As the upgrade to the cloud becomes permanent for most IT departments, thanks to the on-going pandemic, tackling the IoT revolution becomes a pressing need
Recent reports suggest that WordPress vulnerabilities have exposed 2 million sites to potential hackers. Researchers around the world are urging WordPress makers to deliver a security patch which can potentially provide hackers full, and remote control of the hosted sites. Both the threats received a CVSS score of 8.8, making the potential vulnerability for Page Builder 2.10.15. Version amongst rest earlier. However, this breach may not be a surprise to most professionals in the IT security field.
Earlier this month, researchers found that hackers were exploiting vulnerabilities in Android phones. The vulnerability helped deliver spyware, while exploiting the defects from most manufacturers including Google, Samsung, Huawei, Xiaomi, and LG. It is estimated that there are over 2.5 billion Android devices in use today. Vulnerabilities like these can have profound implications for many users who are not tech-savvy.
On the other hand, the IT revolution also promises a bright horizon for enterprises. For example, the covid-19 pandemic will likely accelerate the shift towards digital payments. Paper money and coins were already going out-of-fashion in many countries. Additionally, these hard-currencies incur more costs for banks and the finance sector. Also, these are also easier to steal and require more transaction time. So, in the post-Covid-19 world, the growth of digital sales channels will be a major opportunity for enterprises. Similar trends are on the rise in healthcare sectors.

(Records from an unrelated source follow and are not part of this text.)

-- ==== Sys2Proof/Machine/Object.lean ====
section
/-! DEFINITION. Context blocks (R457-R460), memory objects and their release (R477-R484), timeline fences (R445,
R485-R494), fence watches (R533-R535) and COPY (R444). -/

namespace Sys2Proof.Machine

/-! ## The context block -/

/-- An 8-byte word of a context's block; a word that cannot be read counts as 0 (log 26). -/
def Gk1.cbWord (s : Gk1) (c ofs : Nat) : Nat := match s.frameWord (s.ctx c).cbFrame.toNat ofs with
  | .ok w => w
  | .error _ => 0

/-- Write an 8-byte word of a frame. -/
def Gk1.putFrameWord (s : Gk1) (c frame ofs v : Nat) : Gk1 :=
  match s.locate frame ofs with
  | .error _ => s
  | .ok (gid, stream) => match s.poke gid (ofs % 256) (leBytes 8 v) c stream with
    | .ok s => s
    | .error _ => s

/-- Write a word of a context's block. -/
def Gk1.putCb (s : Gk1) (c ofs v : Nat) : Gk1 := s.putFrameWord c (s.ctx c).cbFrame.toNat ofs v

/-- Offset of an object entry (R457, R477). -/
def objOfs (n : Nat) : Nat := 0x10000 + 16 * n

/-- Offset of a word of a fence entry (R457, R485). -/
def fenceOfs (n w : Nat) : Nat := 0x20000 + 64 * n + 8 * w

/-- A word of a fence entry. -/
def Gk1.fenceWord (s : Gk1) (c n w : Nat) : Nat := s.cbWord c (fenceOfs n w)

/-- Offset of the word that holds the STATE of an object or fence. -/
def stateOfs (isFence : Bool) (n : Nat) : Nat := if isFence then fenceOfs n 1 else objOfs n + 8

/-- STATE of an object or fence: 0 UNUSED, 1 LIVE, 2 RELEASING, 3 RELEASED. -/
def Gk1.entryState (s : Gk1) (c : Nat) (isFence : Bool) (n : Nat) : Nat := fld (s.cbWord c (stateOfs isFence n)) 0 2

/-- Set STATE, keeping the word's other bits. -/
def Gk1.setEntryState (s : Gk1) (c : Nat) (isFence : Bool) (n v : Nat) : Gk1 :=
  s.putCb c (stateOfs isFence n) (setFld (s.cbWord c (stateOfs isFence n)) 0 2 v)

/-! ## Release -/

/-- A descriptor can hold a fence: a FENCE_WAIT or a FENCE_SIGNAL (R486). -/
def Desc.holdsFence (d : Desc) : Bool := d.type = 4 || d.type = 5

/-- A descriptor of a queue with a submission number below a limit that holds an object, or a fence, has neither completed nor been
dropped (R479, R481, R486). One that is not fetched may be of any type (log 71). -/
def Gk1.outstanding (s : Gk1) (isFence : Bool) (q limit : Nat) : Bool :=
  let Q := s.queue q
  let holds := fun (d : Desc) => decide (d.seq < limit) && (!isFence || d.holdsFence)
  (Q.state ≠ 0 && decide (Q.fetchedN < min limit Q.submitted)) || Q.fetched.any holds || Q.cur.any (fun c => holds c.desc)
    || s.kernels.any fun e => e.2.queue = q && holds e.2.desc

/-- The doorbell word of a queue as host memory gives it: the bytes are the host's (log 16). -/
def Gk1.hostDoorbell (s : Gk1) (q : Nat) : Gk1 :=
  let a := fld (s.reg (0x100010 + 0x40 * q) 0) 3 61 * 8
  if !(s.linkOpen && Config.hostGood s.free a) then s.doorbell q none else
  { s with free := s.free + 1 }.doorbell q
    (some (BitVec.ofNat 64 (leNat ((List.range 8).map fun k => Config.hostByte s.free (a + k)))))

/-- The queues of a context that are not DISABLED. -/
def Gk1.queuesOf (s : Gk1) (c : Nat) : List Nat :=
  (s.queues.filter fun e => e.2.state ≠ 0 && s.qctx e.1 = c).map Prod.fst

/-- An object or fence enters RELEASING: the doorbells of its context are read, and the release waits for every descriptor
that they cover (R481). -/
def Gk1.startRelease (s : Gk1) (c : Nat) (isFence : Bool) (n : Nat) : Gk1 :=
  let s := s.setEntryState c isFence n 2
  let qs := s.queuesOf c
  let s := qs.foldl (fun s q => s.hostDoorbell q) s
  s.modCtx c fun C => { C with releases := C.releases.filter (fun r => r.1 ≠ (isFence, n)) ++
    [((isFence, n), qs.map fun q => (q, (s.queue q).submitted))] }

/-- HCOUNT of an object or fence is written (R480, R486); true when a new life begins. -/
def Gk1.writeCount (s : Gk1) (c : Nat) (isFence : Bool) (n : Nat) (zero : Bool) : Gk1 × Bool :=
  let st := s.entryState c isFence n
  if zero then (if st = 1 then s.startRelease c isFence n else s, false)
  else if st = 0 || st = 3 then (s.setEntryState c isFence n 1, true)
  else if st = 2 then
    ((s.setEntryState c isFence n 1).modCtx c fun C => { C with releases := C.releases.filter fun r => r.1 ≠ (isFence, n) }, false)
  else (s, false)

/-- A release's last holder has gone: no descriptor it waits for is left and no peer watches the fence (R481, R486). -/
def Gk1.mayRelease (s : Gk1) (c : Nat) (isFence : Bool) (n : Nat) (l : List (Nat × Nat)) : Bool :=
  l.all (fun e => !s.outstanding isFence e.1 e.2) && !(isFence && s.ownerWatches.any fun w => w.2.ctx = c && w.2.fence = n)

/-- Write the next entry of a context's release log (R484). -/
def Gk1.releaseLog (s : Gk1) (c : Nat) (isFence : Bool) (n : Nat) : Gk1 :=
  let C := s.ctx c
  let seq := (C.rlSeq + 1) % 2 ^ 32
  (s.modCtx c fun C => { C with rlSeq := seq }).post (C.rlAddr + 8 * (C.rlSeq % 2 ^ C.rlog))
    (leBytes 8 (n + b2n isFence * 2 ^ 16 + seq * 2 ^ 32))

/-- An entry becomes RELEASED. -/
def Gk1.release (s : Gk1) (c : Nat) (isFence : Bool) (n : Nat) : Gk1 :=
  ((s.modCtx c fun C => { C with releases := C.releases.filter fun r => r.1 ≠ (isFence, n) }).setEntryState c isFence n 3).releaseLog
    c isFence n

/-- A releasing object or fence becomes RELEASED, and a release log entry is written (R481, R484). -/
def execObjectReleased (context : Nat) (isFence : Bool) (index : Nat) (s : State) : Answer := s.act fun s =>
  if 64 ≤ context then .fault .noSuchUnit else
  match (s.ctx context).releases.find? fun r => r.1 = (isFence, index) with
  | some r => if s.mayRelease context isFence index r.2 then .next (s.release context isFence index) else .next s
  | none => .next s

/-! ## Fences -/

/-- What a fence number names (R489, R491). -/
inductive FenceRef where
  /-- a fence of this part, by context and number -/
  | local_ (c n : Nat)
  /-- a fence of a peer, by the halves of its handle -/
  | import_ (lo check : Nat)
  /-- an alias of a context that is gone, or an ALIAS or IMPORT entry that is itself abandoned: it reads as abandoned (R489, R490) -/
  | gone
  deriving DecidableEq, Repr

/-- KIND of a fence entry. -/
def Gk1.fenceKind (s : Gk1) (c n : Nat) : Nat := fld (s.fenceWord c n 2) 16 2

/-- ABANDONED of a fence entry (R485, R490). -/
def Gk1.fenceAbandoned (s : Gk1) (c n : Nat) : Bool := (s.fenceWord c n 1).testBit 2

/-- The fence that an entry names itself. -/
def Gk1.ownFence (s : Gk1) (c n : Nat) : FenceRef :=
  if s.fenceKind c n ≠ 3 then .local_ c n
  else if s.fenceAbandoned c n then .gone
  else .import_ (s.fenceWord c n 4) (s.fenceWord c n 5)

/-- The fence that a number of a context names; none when R487 refuses it. -/
def Gk1.fenceRef (s : Gk1) (c n : Nat) : Option FenceRef :=
  if c = 0 || decide (16384 ≤ n) then none else
  match s.fenceKind c n with
  | 0 => none
  | 2 =>
    let f2 := s.fenceWord c n 2
    let a := fld f2 20 6
    if !s.fenceAbandoned c n && (s.ctx a).state = 1 && decide ((s.ctx a).gen.toNat = fld f2 26 8) && decide (a ≠ 0) then some (s.ownFence a (fld f2 34 14))
    else some .gone
  | _ => some (s.ownFence c n)

/-- The watch of a handle. -/
def Gk1.watchOf (s : Gk1) (lo check : Nat) : Option (Nat × ImportWatch) :=
  s.importWatches.find? fun w => w.2.lo.toNat = lo && w.2.check.toNat = check

/-- Value of a fence, and whether it is abandoned (R489, R490, R494). -/
def Gk1.fenceNow (s : Gk1) : FenceRef → Nat × Bool
  | .local_ c n => (s.fenceWord c n 0, s.fenceAbandoned c n)
  | .gone => (2 ^ 64 - 1, true)
  | .import_ lo check => match s.watchOf lo check with
    | some w => if w.2.abandoned || w.2.unreachable then (2 ^ 64 - 1, true) else (w.2.value.toNat, false)
    | none => (0, false)

/-- The peers that watch a fence will be told. -/
def Gk1.markWatched (s : Gk1) (c n : Nat) : Gk1 :=
  { s with ownerWatches := NMap.mapVals s.ownerWatches fun (_ : Nat) (w : OwnerWatch) =>
      if w.ctx = c && w.fence = n then { w with dirty := true } else w }

/-- A signal of a fence (R488, R745). -/
def Gk1.signalFence (s : Gk1) (c n : Nat) (value : Nat) (queue : Nat) : Gk1 :=
  let s := s.trace 7 c queue n (leBytes 8 value)
  match s.fenceRef c n with
  | some (.local_ c n) =>
    let now := s.fenceNow (.local_ c n)
    if now.2 || decide (value ≤ now.1) then s else (s.putCb c (fenceOfs n 0) value).markWatched c n
  | _ => s

/-- Abandon a fence (R490). -/
def Gk1.abandonFence (s : Gk1) (c n : Nat) : Gk1 :=
  ((s.putCb c (fenceOfs n 0) (2 ^ 64 - 1)).putCb c (fenceOfs n 1) (s.fenceWord c n 1 ||| 4)).markWatched c n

According to a Gartner survey in 511 US enterprises, IoT adoption has become mainstream in the healthcare sector. Among the IT managers surveyed, 86% noted that they have IoT architecture in place for most lines of businesses. Additionally, most of these organizations with revenue crossing over $100 million also have IoT based production processes in place. This is why the IoT revolution will be key in the future, and cybersecurity will need to be stepped up to match the promise of the IoT revolution. The following are 4 steps to ensure maximum security for IoT processes.
Visibility: A Core Fundamental
Dan Cornell, the CTO of Denim Group has been quoted as saying, he believes visibility in IoT infrastructure will emerge as a core need for modeling threats and understanding the environment in his interview with the CSO magazine. According to Cornell, in order to minimize risks, IoT planners need to understand their IT assets and anticipate risks associated with a planned and systematic manner. Infusing visibility requires modeling worst-case scenarios, and putting in place concrete roadmaps for blocking specific features, deploying operations control, and implementing technology differently.
Device Security: A Procurement Issue
While many IT departments have a safe architecture in place, they often don’t have control of manufacturing for security features. For example, how often do enterprises procure devices ensuring the vendor has met all the essential security features? This procurement process brings many risks and potential vulnerabilities inside business operations. Ideally, the procurement process should follow similar checks and assessments like the network infrastructure. In a planned procurement, buyer enterprises will likely exert more pressure on the vendor than before.
Communication: A Bridge between IT and IoT
Recently, some IT departments have witnessed a growing shift towards ICS environments. However, this shift has not come without a few barriers. A key one has been the lack of communication between OT, and IT groups. Concerns continue to arise as without fully understanding the potential impact of new controls in the environment, IT departments are prone to introduce new features.
Expert voices in cybersecurity continue to warn against this divide. Without on-going collaboration, these two groups may never serve a common purpose in an increasingly hostile and opportunity-laden online environment. Hence, this is high-time for enterprises to invest in modern IoT security infrastructure with advanced procurement, planning, and increased collaboration.